“Don’t tell me the law, Mr. Copeland. Objection overruled. Mr. Gifford, I presume you know what you are doing?”
“I do, Your Honour, and you will see something very important to the future of my client with just a bit more patience.”
“I hold you responsible. Go ahead.”
Gifford repeated the experiment with three more Winchester 30-30 rifles. The sheriff had been correct when he said that there were thousands of that make of rifle. It had been in production since before the turn of the century thirty-five years previously. Turner examined each one as he had the first, noting that there was a live cartridge in each of the first two and that the safety catches were on. He could not identify the owner from looking at the gun and he denied that any of these could have been the rifle that killed Hansford Nelson.
His examination of the third gun was different. This time, there was no live cartridge in the breach. “There’s a shell in this gun, but no bullet,” he said in some surprise. “It must have been fired.”
“It was fired, Sheriff. My witness will tell you who fired it and when in a few moments. Now I will identify the owners of these guns.” He collected the first one, checked it against a list he had picked up from the defence table, and approached the bench. “Your Honour, can you identify the owner of this rifle?”
With some small measure of surprise Judge Holman took the rifle and examined it carefully. “No, I cannot. I have one like it, but so do many people.”
“Thank you, Your Honour. My point exactly. As a matter of fact, you may keep that rifle because it belongs to you. I identified it by the serial number when I took it from the gun rack in your truck early this morning and copied down the serial number on this sheet of paper this morning.”
Before the judge could reply, Gifford took the second rifle to the jury box and handed it to Max Farmer, a member of the jury sitting in the front row of the jury box. “Mr. Farmer, can you identify this rifle?” he asked handing over the rifle. Farmer looked at it carefully.
Finally, he said, “No sir. I can’t tell.”
Thomas Gifford took the rifle back and exchanged it for the third one. “How about this one, Mr. Farmer?”
The result was the same. Gifford retrieved it, laid it down and picked up the previous one. “This one is yours Mr.
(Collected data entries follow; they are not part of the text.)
-- ==== Sys2Proof/Laws/LinkOpsFrame.lean ====
section
/-! SUPPORT. What each definition of Machine/LinkOps.lean may change: of the parts of the state, those listed and no other. -/

namespace Sys2Proof.Machine

theorem addErr_only (s : State) (p : Port) (n : Nat) :
    Only [.tether] s (addErr s p n) := by
  unfold addErr
  try dsimp only
  repeat' first
    | (with_reducible exact Only.refl _ _)
    | (with_reducible assumption)
    | ((with_reducible apply Only.after (k := modLink_only ..)); case w => rfl)
    | (split)

theorem countCode_only (s : State) (p : Port) (rx : RxFrame) :
    Only [.tether] s (countCode s p rx) := by
  unfold countCode
  try dsimp only
  repeat' first
    | (with_reducible exact Only.refl _ _)
    | (with_reducible assumption)
    | ((with_reducible apply Only.after (k := addErr_only ..)); case w => rfl)
    | (split)

theorem resetLink_only (s : State) (p : Port) (st : LinkState) (step : Nat) :
    Only [.tether] s (resetLink s p st step) := by
  unfold resetLink
  try dsimp only
  repeat' first
    | (with_reducible exact Only.refl _ _)
    | (with_reducible assumption)
    | ((with_reducible apply Only.after (k := modLink_only ..)); case w => rfl)
    | (split)

theorem dropRings_only (s : State) (p : Port) :
    Only [.tether, .queues] s (dropRings s p) := by
  unfold dropRings
  try dsimp only
  repeat' first
    | (with_reducible exact Only.refl _ _)
    | (with_reducible assumption)
    | ((with_reducible apply Only.after (k := releaseCopy_only ..)); case w => rfl)
    | ((with_reducible apply Only.foldl); intro _ _ _)
    | ((with_reducible apply Only.foldl_fst); intro _ _ _)
    | (split)

theorem portDownAs_only (s : State) (p : Port) (c : DownCause) (orderly : Bool) :
    Only [.rules, .act, .bridle, .prot, .tether, .queues, .win, .integ] s (portDownAs s p c orderly) := by
  unfold portDownAs
  extract_lets o s1 s1_1 src s2 pay s3 s4 s5 s6
  have h_s1 : Only [.rules, .act, .bridle, .prot, .tether, .queues, .win, .integ] s s1 := by
    dsimp only [s1]
    repeat' first
    | (simp only [Only.mk_iff]; with_reducible refine Only.set_tether ?_ _ rfl)
    | (with_reducible exact Only.refl _ _)
    | (with_reducible assumption)
    | ((with_reducible apply Only.after (k := resetLink_only ..)); case w => rfl)
    | ((with_reducible apply Only.after (k := addErr_only ..)); case w => rfl)
    | ((with_reducible apply Only.after (k := dropRings_only ..)); case w => rfl)
    | ((with_reducible apply Only.after (k := originate_only ..)); case w => rfl)
    | ((with_reducible apply Only.after (k := addAlert_only ..)); case w => rfl)
    | ((with_reducible apply Only.after (k := addEntry_only ..)); case w => rfl)
    | (split)
  clear_value s1
  have h_s1_1 : Only [.rules, .act, .bridle, .prot, .tether, .queues, .win, .integ] s s1_1 := by
    dsimp only [s1_1]
    repeat' first
    | (simp only [Only.mk_iff]; with_reducible refine Only.set_tether ?_ _ rfl)
    | (with_reducible exact Only.refl _ _)
    | (with_reducible assumption)
    | ((with_reducible apply Only.after (k := resetLink_only ..)); case w => rfl)
    | ((with_reducible apply Only.after (k := addErr_only ..)); case w => rfl)
    | ((with_reducible apply Only.after (k := dropRings_only ..)); case w => rfl)
    | ((with_reducible apply Only.after (k := originate_only ..)); case w => rfl)
    | ((with_reducible apply Only.after (k := addAlert_only ..)); case w => rfl)
    | ((with_reducible apply Only.after (k := addEntry_only ..)); case w => rfl)
    | (split)
  clear_value s1_1
  have h_s2 : Only [.rules, .act, .bridle, .prot, .tether, .queues, .win, .integ] s s2 := by
    dsimp only [s2]
    repeat' first
    | (simp only [Only.mk_iff]; with_reducible refine Only.set_tether ?_ _ rfl)
    | (with_reducible exact Only.refl _ _)
    | (with_reducible assumption)
    | ((with_reducible apply Only.after (k := resetLink_only ..)); case w => rfl)
    | ((with_reducible apply Only.after (k := addErr_only ..)); case w => rfl)
    | ((with_reducible apply Only.after (k := dropRings_only ..)); case w => rfl)
    | ((with_reducible apply Only.after (k := originate_only ..)); case w => rfl)
    | ((with_reducible apply Only.after (k := addAlert_only ..)); case w => rfl)
    | ((with_reducible apply Only.after (k := addEntry_only ..)); case w => rfl)
    | (split)
  clear_value s2
  have h_s3 : Only [.rules, .act, .bridle, .prot, .tether, .queues, .win, .integ] s s3 := by
    dsimp only [s3]
    repeat' first
    | (simp only [Only.mk_iff]; with_reducible refine Only.set_tether ?_ _ rfl)
    | (with_reducible exact Only.refl _ _)
    | (with_reducible assumption)
    | ((with_reducible apply Only.after (k := resetLink_only ..)); case w => rfl)
    | ((with_reducible apply Only.after (k := addErr_only ..)); case w => rfl)
    | ((with_reducible apply Only.after (k := dropRings_only ..)); case w => rfl)
    | ((with_reducible apply Only.after (k := originate_only ..)); case w => rfl)
    | ((with_reducible apply Only.after (k := addAlert_only ..)); case w => rfl)
    | ((with_reducible apply Only.after (k := addEntry_only ..)); case w => rfl)
    | (split)
  clear_value s3
  have h_s4 : Only [.rules, .act, .bridle, .prot, .tether, .queues, .win, .integ] s s4 := by
    dsimp only [s4]
    repeat' first
    | (simp only [Only.mk_iff]; with_reducible refine Only.set_tether ?_ _ rfl)
    | (with_reducible exact Only.refl _ _)
    | (with_reducible assumption)
    | ((with_reducible apply Only.after (k := resetLink_only ..)); case w => rfl)
    | ((with_reducible apply Only.after (k := addErr_only ..)); case w => rfl)
    | ((with_reducible apply Only.after (k := dropRings_only ..)); case w => rfl)
    | ((with_reducible apply Only.after (k := originate_only ..)); case w => rfl)
    | ((with_reducible apply Only.after (k := addAlert_only ..)); case w => rfl)
    | ((with_reducible apply Only.after (k := addEntry_only ..)); case w => rfl)
    | (split)
  clear_value s4
  have h_s5 : Only [.rules, .act, .bridle, .prot, .tether, .queues, .win, .integ] s s5 := by
    dsimp only [s5]
    repeat' first
    | (simp only [Only.mk_iff]; with_reducible refine Only.set_tether ?_ _ rfl)
    | (with_reducible exact Only.refl _ _)
    | (with_reducible assumption)
    | ((with_reducible apply Only.after (k := resetLink_only ..)); case w => rfl)
    | ((with_reducible apply Only.after (k := addErr_only ..)); case w => rfl)
    | ((with_reducible apply Only.after (k := dropRings_only ..)); case w => rfl)
    | ((with_reducible apply Only.after (k := originate_only ..)); case w => rfl)
    | ((with_reducible apply Only.after (k := addAlert_only ..)); case w => rfl)
    | ((with_reducible apply Only.after (k := addEntry_only ..)); case w => rfl)
    | (split)
  clear_value s5
  have h_s6 : Only [.rules, .act, .bridle, .prot, .tether, .queues, .win, .integ] s s6 := by
    dsimp only [s6]
    repeat' first
    | (simp only [Only.mk_iff]; with_reducible refine Only.set_tether ?_ _ rfl)
    | (with_reducible exact Only.refl _ _)
    | (with_reducible assumption)
    | ((with_reducible apply Only.after (k := resetLink_only ..)); case w => rfl)
    | ((with_reducible apply Only.after (k := addErr_only ..)); case w => rfl)
    | ((with_reducible apply Only.after (k := dropRings_only ..)); case w => rfl)
    | ((with_reducible apply Only.after (k := originate_only ..)); case w => rfl)
    | ((with_reducible apply Only.after (k := addAlert_only ..)); case w => rfl)
    | ((with_reducible apply Only.after (k := addEntry_only ..)); case w => rfl)
    | (split)
  clear_value s6
  clear_value o src pay
  repeat' first
    | (simp only [Only.mk_iff]; with_reducible refine Only.set_tether ?_ _ rfl)
    | (with_reducible exact Only.refl _ _)
    | (with_reducible assumption)
    | ((with_reducible apply Only.after (k := resetLink_only ..)); case w => rfl)
    | ((with_reducible apply Only.after (k := addErr_only ..)); case w => rfl)
    | ((with_reducible apply Only.after (k := dropRings_only ..)); case w => rfl)
    | ((with_reducible apply Only.after (k := originate_only ..)); case w => rfl)
    | ((with_reducible apply Only.after (k := addAlert_only ..)); case w => rfl)
    | ((with_reducible apply Only.after (k := addEntry_only ..)); case w => rfl)
    | (split)

theorem portDown_only (s : State) (p : Port) (c : DownCause) :
    Only [.rules, .act, .bridle, .prot, .tether, .queues, .win, .integ] s (portDown s p c) := by
  unfold portDown
  try dsimp only
  repeat' first
    | (with_reducible exact Only.refl _ _)
    | (with_reducible assumption)
    | ((with_reducible apply Only.after (k := portDownAs_only ..)); case w => rfl)
    | (split)

theorem goBack_only (s : State) (p : Port) :
    Only [.rules, .act, .bridle, .prot, .tether, .queues, .win, .integ] s (goBack s p) := by
  unfold goBack
  try dsimp only
  repeat' first
    | (with_reducible exact Only.refl _ _)
    | (with_reducible assumption)
    | ((with_reducible apply Only.after (k := portDown_only ..)); case w => rfl)
    | ((with_reducible apply Only.after (k := modLink_only ..)); case w => rfl)
    | (split)

theorem ackOldest_only (s : State) (p : Port) (k : Nat) :
    Only [.tether, .queues] s (ackOldest s p k) := by
  unfold ackOldest
  try dsimp only
  repeat' first
    | (with_reducible exact Only.refl _ _)
    | (with_reducible assumption)
    | ((with_reducible apply Only.after (k := modLink_only ..)); case w => rfl)
    | ((with_reducible apply Only.after (k := afterRemoval_only ..)); case w => rfl)
    | ((with_reducible apply Only.foldl); intro _ _ _)
    | ((with_reducible apply Only.foldl_fst); intro _ _ _)
    | (split)

theorem takeAck_only (s : State) (p : Port) (e : Byte) (nak : Bool) :
    Only [.rules, .act, .bridle, .prot, .tether, .queues, .win, .integ] s (takeAck s p e nak) := by
  unfold takeAck
  try dsimp only
  repeat' first
    | (with_reducible exact Only.refl _ _)
    | (with_reducible assumption)
    | ((with_reducible apply Only.after (k := ackOldest_only ..)); case w => rfl)
    | ((with_reducible apply Only.after (k := goBack_only ..)); case w => rfl)
    | (split)

theorem sendAck_only (s : State) (p : Port) :
    Only [.tether] s (sendAck s p) := by
  unfold sendAck
  try dsimp only
  repeat' first
    | (with_reducible exact Only.refl _ _)
    | (with_reducible assumption)
    | ((with_reducible apply Only.after (k := modLink_only ..)); case w => rfl)
    | (split)

theorem discardReply_only (s : State) (p : Port) (rx : RxFrame) :
    Only [.tether] s (discardReply s p rx) := by
  unfold discardReply
  try dsimp only
  repeat' first
    | (with_reducible exact Only.refl _ _)
    | (with_reducible assumption)
    | ((with_reducible apply Only.after (k := modLink_only ..)); case w => rfl)
    | (split)

theorem countCrc_only (s : State) :
    Only [.win] s (countCrc s) := by
  unfold countCrc
  try dsimp only
  repeat' first
    | (simp only [Only.mk_iff]; with_reducible refine Only.set_win ?_ _ rfl)
    | (with_reducible exact Only.refl _ _)
    | (with_reducible assumption)
    | (split)

theorem discardFrame_only (s : State) (p : Port) (rx : RxFrame) :
    Only [.tether, .win] s (discardFrame s p rx) := by
  unfold discardFrame
  try dsimp only
  repeat' first
    | (with_reducible exact Only.refl _ _)
    | (with_reducible assumption)
    | ((with_reducible apply Only.after (k := countCrc_only ..)); case w => rfl)
    | ((with_reducible apply Only.after (k := discardReply_only ..)); case w => rfl)
    | (split)

theorem hopReceive_only (s : State) (p : Port) (rx : RxFrame) :
    Only [.tether, .queues, .win] s (hopReceive s p rx).1 := by
  unfold hopReceive
  try dsimp only
  repeat' first
    | (simp only [Only.mk_iff]; with_reducible refine Only.set_queues ?_ _ rfl)
    | (with_reducible exact Only.refl _ _)
    | (with_reducible assumption)
    | ((with_reducible apply Only.after (k := discardFrame_only ..)); case w => rfl)
    | ((with_reducible apply Only.after (k := addErr_only ..)); case w => rfl)
    | ((with_reducible apply Only.after (k := discardReply_only ..)); case w => rfl)
    | ((with_reducible apply Only.after (k := modLink_only ..)); case w => rfl)
    | ((with_reducible apply Only.after (k := allocCells_only ..)); case w => rfl)
    | ((with_reducible apply Only.after (k := markAccept_only ..)); case w => rfl)
    | (split)

theorem repeatFrame_only (s : State) (p : Port) (rx : RxFrame) :
    Only [.tether] s (repeatFrame s p rx) := by
  unfold repeatFrame
  try dsimp only
  repeat' first
    | (with_reducible exact Only.refl _ _)
    | (with_reducible assumption)
    | ((with_reducible apply Only.after (k := modLink_only ..)); case w => rfl)
    | (split)

theorem flushDeferred_only (s : State) :
    Only [.rules, .act, .bridle, .prot, .tether, .queues, .win, .integ] s (flushDeferred s) := by
  unfold flushDeferred
  try dsimp only
  repeat' first
    | (simp only [Only.mk_iff]; with_reducible refine Only.set_queues ?_ _ rfl)
    | (with_reducible exact Only.refl _ _)
    | (with_reducible assumption)
    | ((with_reducible apply Only.after (k := addEntry_only ..)); case w => rfl)
    | ((with_reducible apply Only.foldl); intro _ _ _)
    | ((with_reducible apply Only.foldl_fst); intro _ _ _)
    | (split)

end Sys2Proof.Machine
end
Farmer,” he said. “I checked the serial number when I picked it up from the gun rack in your truck this morning on my way into court. You may retrieve it from the Court Clerk when we are finished here.”
He handed it to the Court Clerk who laid it carefully in front on him on his table. Gifford also went to the Clerk’s table and picked up another rifle that was tagged as State Exhibit Number 1. He handed it to the sheriff and said, “Sheriff, this morning you testified under oath that this was the 30-30 rifle that was used to kill the man you identified as Hansford Nelson. Is that correct?”
“Yes.”
“Will you break it open please?”
The sheriff did so.
“And the breach is empty and the gun has been fired but not cleaned afterward.”
“Yes.”
“Thank you. I just wanted to make sure that with all these other rifles, I had the right one. Can you identify the owner?”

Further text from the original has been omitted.